[Dataset entries]
****
-- ==== Sys2Proof/Machine/Bringup.lean ====
section
/-!
DEFINITION. Bring-up (18 R380, R386, R389, R271 of spec 10), the installation of a defect map (18 R387), and the management interface's
receiving side (18 R382–R384).
-/

namespace Sys2Proof.Machine

/-! ### Reset and the phases (R380) -/

/-- The machine as a power-on reset leaves it at the start of SELFTEST: the maps' copies, the management controller, which stands on standby
power, and what the model numbers by stay; `mem` is what device memory holds (log entry 52). -/
def State.restart (s : State) (mem : Bytes) : State :=
  { State.reset with
    mem := mem, maps := { copy1 := s.maps.copy1, copy2 := s.maps.copy2 }, mgmt := { s.mgmt with standby := true }, outbox := s.outbox
    agenda := s.agenda, free := s.free, clock := s.clock, phase := 1 }

/-- The machine as a module reset leaves it: the state of the long run stays (00 R4), which is global time, the error records not yet delivered,
laser modules, ports, planes, partners' stores and the peers watched; so do COUNT of each semaphore and MOVES of each link, which count
from power-on (16 R359, 10 R271) (log entry 52). -/
def State.rerun (s : State) : State :=
  { s.restart s.mem with
    gtime := s.gtime, errSeq := s.errSeq, errors := s.errors, events := s.events.filter fun e => natLE (e.bytes.take 1) == 5
    stores := s.stores, peers := s.peers, lasers := s.lasers, ports := s.ports, planes := s.planes
    links := s.links.map fun e => (e.1, { moves := e.2.moves })
    sems := s.sems.map fun m => (m.1, { count := m.2.count }) }

/-- POWER_ON_RESET (R380): a module that powers on has its standby supply (R382) (log entry 1). -/
def execPowerOnReset (s : State) : Out := .next ((s.restart []).announce s)

/-- MODULE_RESET (R380): device memory keeps its bytes (log entries 1, 52). -/
def execModuleReset (s : State) : Out := .next (s.rerun.announce s)

/-- The CLASS 12 report of a unit that failed its test (R384, R386): FIELD, CLUSTER and POSITION where its location names them, UNIT the rest
of the location, as R385 lays it down (log entry 49). -/
def selftestError (u : DefectUnit) : ErrorReport :=
  let l := u.loc
  let f := cut l 0 8
  let e := { plainError 12 3 0 with spared := true }
  match u.kind with
  | 1 => { e with field := f, cluster := 4 * f + cut l 8 2, position := cut l 10 7 }
  | 2 => { e with field := f, cluster := 4 * f + cut l 8 2, unitNo := cut l 10 4 }
  | 3 => { e with field := f, unitNo := cut l 8 5 }
  | 4 => { e with field := participantField (cut l 11 8), cluster := participantCluster (cut l 11 8), unitNo := cut l 0 11 }
  | 5 => { e with unitNo := cut l 0 16 }
  | _ => { e with field := f, unitNo := cut l 8 5 }

/-- SELFTEST_DONE (R380, R384): the test map is recorded, and each failure goes out on the management interface. -/
def execSelftestDone (failures : List DefectUnit) (s : State) : Out :=
  if s.phase != 1 || !failures.all DefectUnit.ok then .refused (.notEnabled "SELFTEST_DONE")
  else
    let t := failures.zipIdx.foldl (fun t u => t.toCollectors 2 (s.errorRecord (selftestError u.1) (s.errSeq + u.2))) s
    .next (({ t with
      phase := 2, maps := { t.maps with test := failures, testSeq := t.errSeq }, errSeq := t.errSeq + failures.length } : State).announce s)

/-- Nominal stages of seam `k`: 4 for a vertical, 3 for a horizontal one (10 R273). -/
def nominalSeam (k : Nat) : Nat := if k < 5 then 4 else 3

/-- SEAMTRAIN_DONE (R380): each seam fixes its stage count, the nominal one plus 0 to 2; a link that failed is disabled and reported. A link
is named as R385 names a seam lane's: the seam in bits [3:0], the router row or column in bits [15:8]. -/
def execSeamtrainDone (extra failedLinks : List Nat) (s : State) : Out :=
  if s.phase != 2 || extra.length != 11 || extra.any (fun x => decide (2 < x)) then .refused (.notEnabled "SEAMTRAIN_DONE")
  else
    let t := ({ s with
      phase := 3, seams := extra.zipIdx.map fun x => nominalSeam x.2 + x.1, deadLinks := failedLinks } : State).settWrite.announce s
    .next (failedLinks.foldl (fun t l => (t.reportError (plainError 10 3 (l % 65536))).1) t)

/-- The field of the mesh grid, 6 columns by 7 rows, in order of y then x: a compute field's index, or none for West, 18, and East, 23 (10 R264). -/
def gridField (n : Nat) : Option Nat :=
  if n = 18 || n = 23 then none else some (if n < 18 then n else if n < 23 then n - 1 else n - 2)

/-- Two fields of the grid are joined by a trained link (R380). -/
def State.joined (s : State) (a b : Nat) : Bool :=
  let by_ := fun n right => !(s.deadLinks.contains (linkNo n right 0) && s.deadLinks.contains (linkNo n right 1))
  (b == a + 1 && a % 6 != 5 && by_ a true) || (a == b + 1 && b % 6 != 5 && by_ b true) || (b == a + 6 && by_ a false) ||
    (a == b + 6 && by_ b false)

/-- The fabric island that grows from some fields: every field that trained links join to it (R380). -/
def State.island_ (s : State) : (fuel : Nat) → (seen front : List Nat) → List Nat
  | 0, seen, _ => seen
  | fuel + 1, seen, front =>
    let new := (List.range 42).filter fun b => !seen.contains b && front.any fun a => s.joined a b
    if new.isEmpty then seen else s.island_ fuel (seen ++ new) new

/-- The one island that merging leaves: that of the West host field, or of the East where the West is not there (R380) (log entry 52). -/
def State.fabric (s : State) (west east : Bool) : List Nat :=
  if west then s.island_ 42 [18] [18] else if east then s.island_ 42 [23] [23] else []

/-- MERGE_DONE (R380): the fields that trained links join to a host field make up the fabric. With no host field the module stays in MERGE and
reports the failure, the loss of both host complexes (20 R417). `west` and `east` say which host fields are there (log entry 52). -/
def execMergeDone (fields : List Nat) (west east : Bool) (s : State) : Out :=
  let isle := s.fabric west east
  let fs := sortNats (isle.filterMap gridField)
  if s.phase != 3 then .refused (.notEnabled "MERGE_DONE")
  else if !west && !east then .next (s.chipFail 4)
  else if sortNats fields != fs then .refused (.notEnabled "MERGE_DONE")
  else
    let t : State := { s with
      phase := 4, fieldMap := fs, hosts := (if west then 1 else 0) + (if east && isle.contains 23 then 2 else 0)
      replReq := s.replReq || decide (fs.length < 40) }
    .next (t.announce s)

/-! ### VERIFY (R386, R389, R271) -/

/-- The physical core a unit names, for KIND 1 (R385). -/
def DefectUnit.core? (u : DefectUnit) : Option Nat :=
  if u.kind = 1 then some (128 * (4 * cut u.loc 0 8 + cut u.loc 8 2) + cut u.loc 10 7) else none

/-- Good positions of a cluster under a map (log entry 52). -/
def goodPositions (bad : List Nat) (cluster : Nat) : List Nat :=
  (List.range Config.positions).filter fun p => !bad.contains (128 * cluster + p)

/-- The clusters of the fields in the fabric, in ascending order. -/
def State.clustersIn (s : State) : List Nat := s.fieldMap.flatMap fun f => (List.range 4).map fun q => 4 * f + q

/-- The first handle from `w` on that is not 0, not all ones and not taken (R389). -/
def freshHandle (taken : List Word) : (fuel : Nat) → Word → Word
  | 0, w => w
  | fuel + 1, w => if w == 0 || w == 0xFFFFFFFF || taken.contains w then freshHandle taken fuel (w + 1) else w

/-- The handles of `n` logical cores: distinct, and otherwise free values from the `i`-th on (R389) (log entry 7). -/
def newHandles (n i : Nat) : List Word :=
  (List.range n).foldl (fun hs k => hs ++ [freshHandle hs (hs.length + 3) (Config.freeWord (i + k))]) []

/-- Bind the logical cores: the lowest 120 good positions of each cluster, the rest its spares (R386, R389) (log entry 52). -/
def State.bindCores (s : State) (bad : List Nat) : State :=
  let bs := s.clustersIn.flatMap fun c => ((goodPositions bad c).take Config.logicalPerCluster).map fun p => (c, p)
  { s with
    free := s.free + bs.length
    bindings := (bs.zip (newHandles bs.length s.free)).map fun b => { handle := b.2, cluster := b.1.1, position := b.1.2 }
    spares := (s.clustersIn.map fun c => (c, (goodPositions bad c).drop Config.logicalPerCluster)).filter fun e => !e.2.isEmpty
    bindGen := 1 }

/-- The participant is on the Sett: its field is in the fabric. -/
def State.onBus (s : State) (p : Nat) : Bool :=
  if p < 160 then s.fieldMap.contains (p / 4) else bit s.hosts (p - 160)

/-- Assign the wavelength groups (10 R271): WG = P mod 4, GROUP = P div 4 on every bus, ABSENT where the field is out. MOVES counts on. -/
def State.assignGroups (s : State) : State :=
  { s with
    links := (List.range (162 * 8)).map fun k =>
      let p := k / 8
      (k, { wg := p % 4, group := p / 4, state := if s.onBus p then 0 else 3, moves := (s.link p (k % 8)).moves })
    spareGroups := (List.range 32).map fun k => (k, if k % 4 < 2 then [41] else [41, 40]) }

/-- A participant enters RELAY at bring-up (19 R398), and a record says that its waveguide's spares are out (20 R424). -/
def State.mapRelay (s : State) (bus p : Nat) : State :=
  let l := s.link p bus
  let e := s.settError 6 3 bus p false true
  (({ s.setLink p bus { l with state := 2, moves := l.moves + 1 } with settRelay := true, replReq := true } : State).reportError e).1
****
What is the number of lines in the entries above that include the word "planes"? Answer with that number alone.

SOLUTION —
2